Exactly reproduce the data from its first line through the line with "def Obligations.UninitializedSourceFaults : Prop", leaving out every line after it.

⟨

/-- A command that raises an exception writes only the fault record and STATUS. Rests on 60_exceptions.md R350. -/
def Obligations.FaultEntryIsPrecise : Prop :=
  (∀ (i : Instr) (s t : State), exec i s = .next t → s.fault = false → t.fault = true →
      ∃ c ∈ ([3, 4, 5, 6, 7] : List (BitVec 8)), t = faulted s c) ∧
    ∀ s t : State, s.busy = true → coreMoves s → step s = .next t → s.fault = false → t.fault = true →
      (∃ c ∈ ([1, 2, 3, 4, 5, 6, 7] : List (BitVec 8)), t = { atCommand s with
        busy := false, fault := true, cause := c, fpc := s.pc
        finstr := if c = 2 then 0 else s.imemWord s.pc.toNat }) ∧
      (s.irqEn = true → t.irq = true)

/-- A command takes E_UNINIT exactly when one of its source registers is not VALID. Rests on 60_exceptions.md R341. -/
def Obligations.UninitializedSourceFaults : Prop :=
  ∀ (i : Instr) (s : State), inDmem i s → s.fault = false → (exec i s = .next (faulted s 4) ↔ ¬ sourcesValid i s)

/-- A load or store takes E_DADDR exactly when it leaves DMEM, before any register is read. Rests on 60_exceptions.md
R344. -/
def Obligations.DataRangeIsCheckedFirst : Prop :=
  ∀ (i : Instr) (s : State), s.fault = false → (exec i s = .next (faulted s 3) ↔ ¬ inDmem i s)

/-- A command takes E_MAG exactly when its magnitude precondition fails. Rests on 60_exceptions.md R345,
60_exceptions.md R346 (derived). In a CHECKED = 0 build the hardware tests nothing, and the fault is the reading of
undefined results that R345 gives a model (log 8). FMULS with k above 32 and FNEG with m above 31 have no word; what
exec does with them is the model's choice (log 17). -/
def Obligations.MagnitudeContractsFault : Prop :=
  ∀ (s : State) (d a b c : Reg) (k m : Imm), s.fault = false → s.validAt (.F, a) = true →
    (s.validAt (.F, b) = true →
      (exec (.fadd d a b) s = .next (faulted s 5) ↔ 32 < (F s a).mag + (F s b).mag) ∧
      (exec (.fmul d a b) s = .next (faulted s 5) ↔ (8 < (F s a).mag ∨ 8 < (F s b).mag))) ∧
    (exec (.fmuls d a k) s = .next (faulted s 5) ↔ 32 < (F s a).mag * k.toNat) ∧
    (exec (.fneg d a m) s = .next (faulted s 5) ↔ m.toNat < (F s a).mag) ∧
    (exec (.fsqr d a) s = .next (faulted s 5) ↔ 8 < (F s a).mag) ∧
    (exec (.finv d a) s = .next (faulted s 5) ↔ 8 < (F s a).mag) ∧
    (exec (.fsqrt d a c) s = .next (faulted s 5) ↔ 8 < (F s a).mag)

/-- A command takes E_NORM exactly when its normalization precondition fails. Rests on 60_exceptions.md R345,
60_exceptions.md R347 (derived). In a CHECKED = 0 build the hardware tests nothing, and the fault is the reading of
undefined results that R345 gives a model (log 8). -/
def Obligations.NormalizationContractsFault : Prop :=
  ∀ (s : State) (d a b : Reg) (addr : Imm), s.fault = false →
    (s.validAt (.F, a) = true →
      (addr.toNat + 28 ≤ s.build.dmemBytes → (exec (.fstb a addr) s = .next (faulted s 6) ↔ (F s a).norm = false)) ∧
      (exec (.fisz d a) s = .next (faulted s 6) ↔ (F s a).norm = false) ∧
      (exec (.fisodd d a) s = .next (faulted s 6) ↔ (F s a).norm = false) ∧
      (s.validAt (.F, b) = true →
        (exec (.feq d a b) s = .next (faulted s 6) ↔ ((F s a).norm = false ∨ (F s b).norm = false)) ∧
        (exec (.amk d a b) s = .next (faulted s 6) ↔ ((F s a).norm = false ∨ (F s b).norm = false)))) ∧
    (addr.toNat + 28 ≤ s.build.dmemBytes →
      (exec (.fldbu d addr) s = .next (faulted s 6) ↔ Config.p ≤ beValue s addr.toNat 28))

⟩

- [Completed exercise]:
/-- A command that raises an exception writes only the fault record and STATUS. Rests on 60_exceptions.md R350. -/
def Obligations.FaultEntryIsPrecise : Prop :=
  (∀ (i : Instr) (s t : State), exec i s = .next t → s.fault = false → t.fault = true →
      ∃ c ∈ ([3, 4, 5, 6, 7] : List (BitVec 8)), t = faulted s c) ∧
    ∀ s t : State, s.busy = true → coreMoves s → step s = .next t → s.fault = false → t.fault = true →
      (∃ c ∈ ([1, 2, 3, 4, 5, 6, 7] : List (BitVec 8)), t = { atCommand s with
        busy := false, fault := true, cause := c, fpc := s.pc
        finstr := if c = 2 then 0 else s.imemWord s.pc.toNat }) ∧
      (s.irqEn = true → t.irq = true)

/-- A command takes E_UNINIT exactly when one of its source registers is not VALID. Rests on 60_exceptions.md R341. -/
def Obligations.UninitializedSourceFaults : Prop :=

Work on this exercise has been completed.